■ WORK TO BE COMPLETED: Copy exactly the lines of the data below that run from the line holding "def runAll (ex" through the line holding "rest view s1", both ends included.

---------- SUPPLIED DATA ----------

/-- A pair that waits at its lane member: the uniform member's writes are undone, and the accesses that the lane member's earlier
threads have made stay (R24, R232, R268). -/
def heldPair (before s : State) (g : Nat) : State :=
  let b := before.grp g
  s.updGrp g fun x =>
    { x with kr := b.kr, gp := b.gp, poisonK := b.poisonK, fstat := b.fstat,
             lat := if x.line.isNone then [] else b.lat, latOk := if x.line.isNone then [] else b.latOk }
/-- The outcome of the runs of an issue, from the state before: the first trap or stall of any of them leaves no effect of
the others (R24, R37, R401). -/
def runAll (ex : Meaning) (s0 : State) (g next : Nat) (par : Option (List Slot)) :
    List Run → Option Group → State → Host.Outcome State Fault Refusal
  | [], _, s => .next s
  | r :: rest, view, s =>
    let before := prepare s0 g r.plane (s0.grp g).pc next r.whole r.copies par
    let view := if r.snap then some (s.grp g) else view
    match ex r.instr { s with cur := { before.cur with view := if r.lane then view else none, moved := s.cur.moved } } with
    | .next s1 =>
      (match s1.cur.out with
       | .done => runAll ex s0 g next par rest view s1
       | .stalled =>
         (if r.lane && (occupied (s0.grp g)).length = 1 then .next (heldPair before s1 g)
          else if (s1.grp g).wait = .none then .next (stalled before)
          else .next (blockOn (stalled before) g (s1.grp g).wait))
       | .trapped t => .next (takeTrap before t))
    | o => o

/-- The instructions of an issue with the threads of the group that run each: all for a uniform one. -/
def issued (x : Group) (cs : List Copied) : List (Instr × Bool × List Nat) :=
  cs.flatMap fun c =>
    let one (w : Slot) (i : Instr) : Instr × Bool × List Nat :=
      let h := hdrOf w
      (i, h.u, if h.u then (if predG x h.pg.toNat != h.n then tids else [])
               else tids.filter fun t => x.live.getLsbD t && planeOf x t = c.plane && (predP x h.pg.toNat t != h.n))
    one c.slot c.instr :: (match c.lane with | some l => [one l.1 l.2] | none => [])
/-- Queries of a group whose fault it has not taken and whose destination one of the instructions touches (R219). -/
def faultedHit (s : State) (g : Nat) (uses : Instr → List FieldUse) (is : List (Instr × Bool × List Nat)) : List (Nat × Query) :=
  s.queries.filter fun e =>
    e.2.g = g && e.2.uid = (s.grp g).uid && e.2.toTell.isSome && !e.2.told
    && is.any fun i => (uses i.1).any (e.2.names (s.grp g)) && (i.2.1 && i.2.2 ≠ [] || i.2.2.contains e.2.tid || (e.2.kind = .cover && i.2.2 ≠ []))
/-- The engine-fault trap at the first read of a faulted query's destination (R219). -/
def queryTrap (s : State) (e : Nat × Query) : Trap :=
  { cause := 0x13, wait := true, addr := (e.2.toTell.map fun f => f.addr).getD 0, rec_ := e.2.rec_, prog := e.2.visits,
    mask := if e.2.kind = .cover then (s.grp e.2.g).resident else BitVec.ofNat 64 (2 ^ e.2.tid), tok := e.2.serial, ipc := some e.2.ipc }
/-- A fault is told once: a completed query with nothing left to tell is forgotten. -/
def tellQuery (s : State) (k : Nat) : State :=
  match spFind s.queries k with
  | some q =>
    if q.state = .complete then { s with queries := spDel s.queries k }
    else { s with queries := spPut s.queries k { q with told := true } }
  | none => s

----------

■ OUTPUT:
def runAll (ex : Meaning) (s0 : State) (g next : Nat) (par : Option (List Slot)) :
    List Run → Option Group → State → Host.Outcome State Fault Refusal
  | [], _, s => .next s
  | r :: rest, view, s =>
    let before := prepare s0 g r.plane (s0.grp g).pc next r.whole r.copies par
    let view := if r.snap then some (s.grp g) else view
    match ex r.instr { s with cur := { before.cur with view := if r.lane then view else none, moved := s.cur.moved } } with
    | .next s1 =>
      (match s1.cur.out with
       | .done => runAll ex s0 g next par rest view s1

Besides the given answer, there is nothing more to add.